• **EXERCISE**: Once the line containing "exact ⟨⟨_, rfl⟩, by simp⟩" is located, give it again exactly, together with each line that follows it to the end of the entries, and add nothing else.

Collected data entries
-- ==== Sys2Proof/Laws/Decode.lean ====
section
/-! SUPPORT. What the decoders consume: every read that answers from a bit address leaves the cursor at a later bit address
inside the input or at its end. -/

namespace Sys2Proof.Machine

/-- A field read at a bit address: nothing but the cursor's new bit address. -/
theorem getBits_cursorAt_pos {inp : List Byte} {n k v : Nat} {h : n ≤ getBitsMax} {c : Cursor}
    (hk : k ≤ 8 * inp.length) (he : getBits inp n h (cursorAt k) = .ok (v, c)) :
    c = cursorAt (k + n) ∧ v < 2 ^ n ∧ k + n ≤ 8 * inp.length := by
  obtain ⟨h1, h2, h3, _⟩ := readBits_cursorAt_ok he
  exact ⟨h1, h2, by omega⟩

theorem getBit_cursorAt_pos {inp : List Byte} {k : Nat} {b : Bool} {c : Cursor}
    (he : getBit inp (cursorAt k) = .ok (b, c)) : c = cursorAt (k + 1) ∧ k + 1 ≤ 8 * inp.length := by
  rw [getBit_cursorAt] at he
  have := streamBit_isSome inp k
  cases hb : streamBit inp k with
  | none => simp [hb] at he
  | some x =>
    rw [hb] at this he
    simp only [Except.ok.injEq, Prod.mk.injEq] at he
    exact ⟨he.2.symm, by simpa using this.symm⟩

/-- A chain that answers: it has consumed whole groups, at least one when the budget admits one, and its value is at most
what its groups can hold. -/
theorem chainGroups_pos {inp : List Byte} {link n k v : Nat} {h : link ≤ getBitsMax} {c : Cursor}
    (hk : k ≤ 8 * inp.length) (he : chainGroups inp link h n (cursorAt k) = .ok (v, c)) :
    ∃ j, c = cursorAt j ∧ k ≤ j ∧ (1 ≤ n → k + link ≤ j) ∧ j ≤ 8 * inp.length ∧ v ≤ n * (2 ^ link - 1) := by
  induction n generalizing k v c with
  | zero =>
    simp only [chainGroups, Except.ok.injEq, Prod.mk.injEq] at he
    exact ⟨k, he.2.symm, by omega, by omega, hk, by omega⟩
  | succ n ih =>
    obtain ⟨⟨vv, c1⟩, hg, he⟩ := bind_eq_ok.1 he
    obtain ⟨rfl, hlt, h2⟩ := getBits_cursorAt_pos hk hg
    dsimp only at he
    have hn : (n + 1) * (2 ^ link - 1) = n * (2 ^ link - 1) + (2 ^ link - 1) := Nat.succ_mul _ _
    split at he
    · obtain ⟨⟨r, c2⟩, hc, he⟩ := bind_eq_ok.1 he
      obtain ⟨j, rfl, hj, _, hj', hv⟩ := ih h2 hc
      simp only [Except.ok.injEq, Prod.mk.injEq] at he
      exact ⟨j, he.2.symm, by omega, by omega, hj', by omega⟩
    · simp only [Except.ok.injEq, Prod.mk.injEq] at he
      exact ⟨k + link, he.2.symm, by omega, by omega, h2, by omega⟩

/-- A unary run that answers: it has consumed its ones, and its zero unless the cap ended it. -/
theorem prefixOnes_pos {inp : List Byte} {n k e : Nat} {c : Cursor} (hk : k ≤ 8 * inp.length)
    (he : prefixOnes inp n (cursorAt k) = .ok (e, c)) :
    ∃ j, c = cursorAt j ∧ e ≤ n ∧ k + min (e + 1) n ≤ j ∧ j ≤ 8 * inp.length := by
  induction n generalizing k e c with
  | zero =>
    simp only [prefixOnes, Except.ok.injEq, Prod.mk.injEq] at he
    exact ⟨k, he.2.symm, by omega, by omega, hk⟩
  | succ n ih =>
    obtain ⟨⟨b, c1⟩, hg, he⟩ := bind_eq_ok.1 he
    obtain ⟨rfl, h1⟩ := getBit_cursorAt_pos hg
    cases b with
    | true =>
      simp only [if_true] at he
      obtain ⟨⟨e', c2⟩, hc, he⟩ := bind_eq_ok.1 he
      obtain ⟨j, rfl, hle, hj, hj'⟩ := ih h1 hc
      simp only [Except.ok.injEq, Prod.mk.injEq] at he
      exact ⟨j, he.2.symm, by omega, by omega, hj'⟩
    | false =>
      simp only [Bool.false_eq_true, if_false, Except.ok.injEq, Prod.mk.injEq] at he
      exact ⟨k + 1, he.2.symm, by omega, by omega, h1⟩

/-- A LIT block after its prefix: the field, when it is read, ends inside the input. -/
theorem decodeLiteral_pos {inp : List Byte} {k : Nat} {i : Instr} {c : Cursor} (hk : k ≤ 8 * inp.length)
    (he : decodeLiteral inp (cursorAt k) = .ok (i, c)) :
    ∃ j, c = cursorAt j ∧ k + 5 ≤ j ∧ j ≤ 8 * inp.length := by
  obtain ⟨⟨e, c2⟩, hp, he⟩ := bind_eq_ok.1 he
  obtain ⟨j, rfl, hle, hj, hj'⟩ := prefixOnes_pos hk hp
  have field : ∀ (e : Nat) (h : litBaseWidth + e ≤ getBitsMax) (mk : Nat → Instr),
      literalField inp e h (cursorAt j) mk = .ok (i, c) → ∃ l, c = cursorAt l ∧ j + 4 ≤ l ∧ l ≤ 8 * inp.length := by
    intro e h mk hl
    obtain ⟨⟨v, d⟩, hb, hl⟩ := bind_eq_ok.1 hl
    obtain ⟨rfl, _, h2⟩ := getBits_cursorAt_pos hj' hb
    simp only [Except.ok.injEq, Prod.mk.injEq] at hl
    exact ⟨j + (litBaseWidth + e), hl.2.symm, by simp only [litBaseWidth]; omega, h2⟩
  have here : 4 ≤ e → ∀ i', Except.ok (i', cursorAt j) = (Except.ok (i, c) : Except DecodeError (Instr × Cursor)) →
      ∃ l, c = cursorAt l ∧ k + 5 ≤ l ∧ l ≤ 8 * inp.length := by
    intro h4 i' h
    simp only [Except.ok.injEq, Prod.mk.injEq] at h
    simp only [litPrefixCap] at hj
    exact ⟨j, h.2.symm, by omega, hj'⟩
  have past : (∃ l, c = cursorAt l ∧ j + 4 ≤ l ∧ l ≤ 8 * inp.length) →
      ∃ l, c = cursorAt l ∧ k + 5 ≤ l ∧ l ≤ 8 * inp.length := by
    rintro ⟨l, rfl, hl, hl'⟩
    simp only [litPrefixCap] at hj
    exact ⟨l, rfl, by omega, hl'⟩
  simp only [litPrefixCap] at hle
  dsimp only at he
  interval_cases e
  all_goals first
    | exact past (field _ _ _ he)
    | exact here (by decide) _ he

/-- A block that decodes at a bit address leaves the cursor at least 6 bits further, inside the input or at its end. -/
theorem decodeBlock_pos {inp : List Byte} {k : Nat} {i : Instr} {c : Cursor}
    (he : decodeBlock inp (cursorAt k) = .ok (i, c)) :
    ∃ j, c = cursorAt j ∧ k + 6 ≤ j ∧ j ≤ 8 * inp.length := by
  obtain ⟨⟨m, c1⟩, hm, he⟩ := bind_eq_ok.1 he
  obtain ⟨rfl, h1⟩ := getBit_cursorAt_pos hm
  cases m with
  | true =>
    obtain ⟨j, rfl, hj, hj'⟩ := decodeLiteral_pos h1 he
    exact ⟨j, rfl, by omega, hj'⟩
  | false =>
    obtain ⟨⟨sel, v, c2⟩, hn, he⟩ := bind_eq_ok.1 he
    obtain ⟨⟨s', c3⟩, hs, hn⟩ := bind_eq_ok.1 hn
    obtain ⟨j, rfl, -, hj, hj', hv⟩ := chainGroups_pos h1 hs
    obtain ⟨⟨w, c4⟩, hw, hn⟩ := bind_eq_ok.1 hn
    simp only [Except.ok.injEq, Prod.mk.injEq] at hn
    obtain ⟨rfl, rfl, rfl⟩ := hn
    obtain ⟨rfl, _, h2⟩ := getBits_cursorAt_pos hj' hw
    have hw5 : 5 ≤ offsetWidth s' := by
      simp only [selectorBudget, selectorLink] at hv
      have : s' ≤ 2 := by simpa using hv
      interval_cases s' <;> decide
    have hj1 : k + 1 + 1 ≤ j := hj (by decide)
    dsimp only at he
    split at he
    · simp only [Except.ok.injEq, Prod.mk.injEq] at he
      exact ⟨_, he.2.symm, by omega, h2⟩
    · obtain ⟨⟨x, c5⟩, hx, he⟩ := bind_eq_ok.1 he
      obtain ⟨l, rfl, hl, -, hl', -⟩ := chainGroups_pos h2 hx
      simp only [Except.ok.injEq, Prod.mk.injEq] at he
      exact ⟨l, he.2.symm, by omega, hl'⟩

/-- A code that decodes consumes one or two bytes of the input. -/
theorem decodeCode_pos {inp : List Byte} {k n : Nat} {i : Instr} (he : decodeCode inp k = .ok (i, n)) :
    i.phase = .p8Codes ∧ k < n ∧ n ≤ inp.length := by
  have byte : ∀ {j : Nat} {b : Byte} {m : Nat}, nextByte inp j = .ok (b, m) → m = j + 1 ∧ j < inp.length := by
    intro j b m hb
    unfold nextByte at hb
    split at hb
    · cases hb
    · rename_i x hx
      simp only [Except.ok.injEq, Prod.mk.injEq] at hb
      exact ⟨hb.2.symm, (List.getElem?_eq_some_iff.1 hx).1⟩
  obtain ⟨⟨val, s1⟩, h1, he⟩ := bind_eq_ok.1 he
  obtain ⟨rfl, hk⟩ := byte h1
  dsimp only at he
  split at he
  · obtain ⟨⟨b, s2⟩, h2, he⟩ := bind_eq_ok.1 he
    obtain ⟨rfl, hk2⟩ := byte h2
    simp only [Except.ok.injEq, Prod.mk.injEq] at he
    obtain ⟨rfl, rfl⟩ := he
    exact ⟨rfl, by omega, by omega⟩
  · split at he
    · simp only [Except.ok.injEq, Prod.mk.injEq] at he
      obtain ⟨rfl, rfl⟩ := he
      exact ⟨rfl, by omega, by omega⟩
    · obtain ⟨⟨b, s2⟩, h2, he⟩ := bind_eq_ok.1 he
      obtain ⟨rfl, hk2⟩ := byte h2
      simp only [Except.ok.injEq, Prod.mk.injEq] at he
      obtain ⟨rfl, rfl⟩ := he
      exact ⟨rfl, by omega, by omega⟩

/-- A sniff that decodes: the input has four bytes. -/
theorem decodeSniff_ok {inp : List Byte} {i : Instr} (he : decodeSniff inp = .ok i) :
    i.phase = .sniff ∧ 4 ≤ inp.length := by
  unfold decodeSniff at he
  split at he
  · refine ⟨?_, by simp⟩
    split at he
    · cases he; rfl
    · split at he <;> (cases he; rfl)
  · cases he

/-- A PXA header that decodes: the input has eight bytes, the first four the magic. -/
theorem decodePxaHeader_ok {inp : List Byte} {i : Instr} (he : decodePxaHeader inp = .ok i) :
    (∃ r k, i = .hdrPxa r k) ∧ 8 ≤ inp.length ∧ inp.take 4 = pxaMagic := by
  unfold decodePxaHeader at he
  split at he
  · split at he
    · rename_i hm
      cases he
      exact ⟨⟨_, _, rfl⟩, by simp, hm⟩
    · cases he
  · cases he

/-- A P8 header that decodes: the input has eight bytes. -/
theorem decodeP8Header_ok {inp : List Byte} {i : Instr} (he : decodeP8Header inp = .ok i) :
    (∃ len, i = .hdrP8 len) ∧ 8 ≤ inp.length := by
  unfold decodeP8Header at he
  split at he
  · cases he
    exact ⟨⟨_, rfl⟩, by simp⟩
  · cases he

end Sys2Proof.Machine
end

• **ANSWER SPACE**:
    exact ⟨⟨_, rfl⟩, by simp⟩
  · cases he

end Sys2Proof.Machine
end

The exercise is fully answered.